Alors, faute de patience, comme j’avais hâte de reprendre mon footing et que ce gosse commençait un peu à m’agacer, je lui ai dit que je n’avais jamais eu d’ennemis et que la question était quand même un peu mal posée ; il a grimacé, j’ai cru qu’il allait pleurer de nouveau et j’avais pas envie de ça le matin de bonne heure, alors je lui ai dit :
– Écoute t’as qu’à imaginer une caisse avec un ennemi dedans.
Illico le gosse s’est relevé, m’a souri, s’est mis à taper dans ses mains, il était ravi.
– C’est tout à fait ça que je voulais ! Crois-tu qu’il faille beaucoup de réalités pour écrire cet ennemi.
– Pourquoi ?
– Parce que je voudrais que tout le monde ait le même que moi.

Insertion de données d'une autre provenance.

-- ==== Sys2Proof/Machine/Lifecycle.lean ====
section
/-! DEFINITION. Machine/Lifecycle.lean: RELEASE (44_lifecycle.md R127). -/

namespace Sys2Proof.Machine

/-- RELEASE (R127): idempotent; the one command that never fails on a legal transaction. -/
def execRelease (sa : SlotIndex) (s : State) : Result :=
  onCommand s fun c =>
  onSlot s sa fun _ =>
  require c.NoStream .illegalCommand s <|
  .next (ret (s.withSlot sa Slot.empty) 0 [])

end Sys2Proof.Machine
end

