/-- R118. The round trip both ways: a vector loaded from another's image is that vector; an image made
from a loaded vector is the image loaded, but for padding bits of its last byte, which come back zero. -/
def Obligations.ImagesRoundTrip : Prop :=
  (∀ (s t : State) (d : Command) (sa sb : SlotIndex) (a b : Slot) (r : Response),
    s.Inv → s.Holds sa a → a.live = true → s.Holds sb b → b.live = false →
    exec (.serialize sa) s = .next t → t.lastResponse? = some r → r.status = .ok →
    t.Presents d → d.din = r.dout →
    ∃ u, exec (.deserialize sb) t = .next u ∧ u.lastResponse? = some (okResponse 0 []) ∧
      u.Holds sb a ∧ u.Holds sa a) ∧
  (∀ (s t : State) (c d : Command) (sb : SlotIndex),
    s.Inv → s.Presents c → exec (.deserialize sb) s = .next t →
    t.lastResponse? = some (okResponse 0 []) → t.Presents d → d.din = [] →
    ∃ u r, exec (.serialize sb) t = .next u ∧ u.lastResponse? = some r ∧ r.status = .ok ∧
      r.dout.length = c.din.length ∧
      ∀ i, storageBit r.dout i = (storageBit c.din i && decide (i < 64 + unle (c.din.take 8))))

/-! ## Lifecycle (44_lifecycle.md) -/

/-- R127. RELEASE empties the slot, live or not, and answers `OK`. -/
def Obligations.ReleaseEmptiesTheSlot : Prop :=
  ∀ (s : State) (c : Command) (sa : SlotIndex) (v : Slot),
    s.Inv → s.Presents c → s.Holds sa v → c.din = [] →
    Answers (.release sa) s (s.slots.set sa.toNat { live := false, len := 0, st := [] }) 0 [] ∧
    (v.live = false →
      s.slots.set sa.toNat { live := false, len := 0, st := [] } = s.slots)

/-- R125. The only changes of `LIVE`: CREATE and DESERIALIZE set it, RELEASE clears it, and only when
they succeed; and whenever they succeed their slot is live, or not live, afterwards. -/
def Obligations.LiveChangesOnlyByLifecycleCommands : Prop :=
  ∀ (s t : State) (i : Instr) (j : Nat) (v w : Slot),
    exec i s = .next t → s.slots[j]? = some v → t.slots[j]? = some w →
    (v.live ≠ w.live →
      j = i.receiver.toNat ∧ t.lastResponse? = some (okResponse 0 []) ∧
        (v.live = false → i = .create i.receiver ∨ i = .deserialize i.receiver) ∧
        (v.live = true → i = .release i.receiver)) ∧
    (j = i.receiver.toNat → t.lastResponse? = some (okResponse 0 []) →
      (i = .create i.receiver ∨ i = .deserialize i.receiver → v.live = false ∧ w.live = true) ∧
      (i = .release i.receiver → w.live = false))

/-- `LEN` is changed by CREATE, RESIZE, DESERIALIZE and RELEASE alone. -/
def Obligations.LenChangesOnlyByFourCommands : Prop :=
  ∀ (s t : State) (i : Instr) (j : Nat) (v w : Slot),
    exec i s = .next t → s.slots[j]? = some v → t.slots[j]? = some w → v.len ≠ w.len →
    i = .create i.receiver ∨ i = .resize i.receiver ∨ i = .deserialize i.receiver ∨
      i = .release i.receiver

/-- R126, R134. The guard comes before every other check of a legal transaction; the two commands it
does not guard that need an empty slot answer `SlotBusy` first. -/
def Obligations.LifecycleIsCheckedFirst : Prop :=
  ∀ (s : State) (c : Command) (i : Instr) (v : Slot),
    s.Presents c → i.legal s.params c.din.length = true → s.Holds i.receiver v →
    (i.isGuarded = true →
      (v.live = false ∨
        ∃ sb w, i.operand? = some sb ∧ s.Holds sb w ∧ w.live = false) →
      Raises i s .disposed) ∧
    ((i = .create i.receiver ∨ i = .deserialize i.receiver) → v.live = true →
      Raises i s .slotBusy) ∧
    (∀ t, i.isGuarded = false → exec i s = .next t →
      t.lastResponse? ≠ some (errorResponse .disposed))

/-! ## Errors (60_exceptions.md) -/

/-- R135. A transaction that is not answered `OK` leaves the state as it was, with `RESULT = 0` and an
empty `DOUT`. -/
def Obligations.ErrorsChangeNothing : Prop :=
  ∀ (s t : State) (c : Command) (r : Response),
    s.Presents c → step s = .next t → t.lastResponse? = some r → r.status ≠ .ok →
    r.result = 0 ∧ r.dout = [] ∧ t = s.afterTransaction s.slots r

/-- R147. A command answers `OK`, `IllegalCommand`, or an error its row of the table lists; and each
error listed for a command is one it can raise. -/
def Obligations.ErrorsAreThoseOfTheTable : Prop :=
  (∀ (s t : State) (i : Instr), exec i s = .next t →
    ∃ r, t.responses = s.responses ++ [r] ∧
      (r.status = .ok ∨ r.status = .error .illegalCommand ∨
        ∃ e ∈ i.errors, r.status = .error e)) ∧
  (∀ (i : Instr), ∀ e ∈ i.errors, ∃ (j : Instr) (s : State) (c : Command),
    j.opcode = i.opcode ∧ s.Inv ∧ s.Presents c ∧ j.legal s.params c.din.length = true ∧
      Raises j s e)
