-- ==== Sys2Proof/Laws/Step.lean ====
section
/-! SUPPORT. Laws/Step.lean: what one step of the block can be, and the responses and bounds the provers meet. -/

namespace Sys2Proof.Machine

variable {s t : State} {c : Command}

theorem presents_inputs (h : s.Presents c) : ∃ rest, s.inputs = .command c :: rest := by
  unfold State.Presents at h
  cases hs : s.inputs with
  | nil => simp [hs] at h
  | cons x l => simp [hs] at h; subst h; exact ⟨l, rfl⟩

theorem step_of_decode_error {e : DecodeError} (h : s.Presents c) (hd : decode c.cw = .error e) :
    step s = .next (raise .illegalCommand s) := by
  obtain ⟨r, h⟩ := presents_inputs h
  simp [step, nextWork, h, hd]

/-- Everything one step can be: the wait, a reset, a rejected word, or a decoded command. -/
theorem step_cases (h : step s = .next t) :
    (s.inputs = [] ∧ t = s) ∨
    (∃ a rest, s.inputs = .reset a :: rest ∧ t = applyReset s) ∨
    (∃ c e, s.Presents c ∧ decode c.cw = .error e ∧ t = raise .illegalCommand s) ∨
    (∃ c i, s.Presents c ∧ decode c.cw = .ok i ∧ exec i s = .next t) := by
  unfold step nextWork at h
  cases hs : s.inputs with
  | nil => simp only [hs] at h; cases h; exact .inl ⟨rfl, rfl⟩
  | cons x rest =>
    cases x with
    | reset a => simp only [hs] at h; cases h; exact .inr (.inl ⟨a, rest, rfl, rfl⟩)
    | command c =>
      simp only [hs] at h
      cases hd : decode c.cw with
      | error e => simp only [hd] at h; cases h; exact .inr (.inr (.inl ⟨c, e, by simp [State.Presents, hs], hd, rfl⟩))
      | ok i => simp only [hd] at h; exact .inr (.inr (.inr ⟨c, i, by simp [State.Presents, hs], hd, h⟩))

@[simp] theorem lastResponse?_ret {x : Int} {q : List Byte} :
    (ret s x q).lastResponse? = some (okResponse (u64 x) q) := by simp [State.lastResponse?]

@[simp] theorem lastResponse?_raise {e : ErrorKind} :
    (raise e s).lastResponse? = some (errorResponse e) := by simp [State.lastResponse?]

/-- A live slot of a state that meets the invariant is shorter than `2^63` bits (00_scope.md R5). -/
theorem Inv_len_lt {v : Slot} (hi : s.Inv) (hw : Slot.wf s.maxBytes v = true) (hl : v.live = true) :
    v.len < 2 ^ 63 := by
  have h1 := ((wf_live_iff hl).1 hw).1
  have h2 : s.maxBytes ≤ 2 ^ 60 - 1 := hi.1.2.1.2
  omega

end Sys2Proof.Machine
end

Je voudrais que tout le monde soit content d’avoir le même ennemi que moi.
– Non, tu n’auras pas besoin de réalités, choisis des mots qui ne veulent rien dire, ça marchera ; parle d’identité par exemple, tout le monde t’écoutera.
Il pencha la tête vers moi, je me demande s’il ne souriait pas un peu :
– Et moi alors, je serai ton ennemi ?
Je n’arrivais pas à lui répondre, j’ai fixé ses yeux noirs, son minois un peu triste et cette lumière sombre en lui. Il répéta.
– Et moi alors, je serai ton ennemi ?
– Il est probable que bientôt tu diras que je suis le tien.
Son visage rayonna, mais il insistait :
– Et moi alors, je serai ton ennemi ?
– Non, désolée, tu ne seras jamais mon ennemi, juste un petit adversaire.
Je suis repartie sans observer sa réaction ; j’ai couru le plus vite possible, peut-être que ce gosse m’avait émue ; je ne savais plus si j’avais bien fait ou pas, j’ai remonté la rue du 11 novembre, puis la rue des Gras, et je me suis trouvée au pied de la cathédrale ; je me suis sentie triste un instant, triste pour ce type sur la croix qui avait dit je n’ai qu’un commandement, ce commandement c’est l’amour. Il y a eu comme un petit vent, et la lumière du soleil un peu orangée, j’ai repris ma course, contourné la cathédrale, je suis passée devant la mairie de Clermont, les drapeaux étaient là dans la nuit, j’ai dévalé la rue du Port, les pavés me rassuraient, les battements calmes de mon cœur aussi ; et j’ai ri en courant, ri parce que, rien ni personne ne pourra réduire à néant le besoin d’aimer et d’être aimé.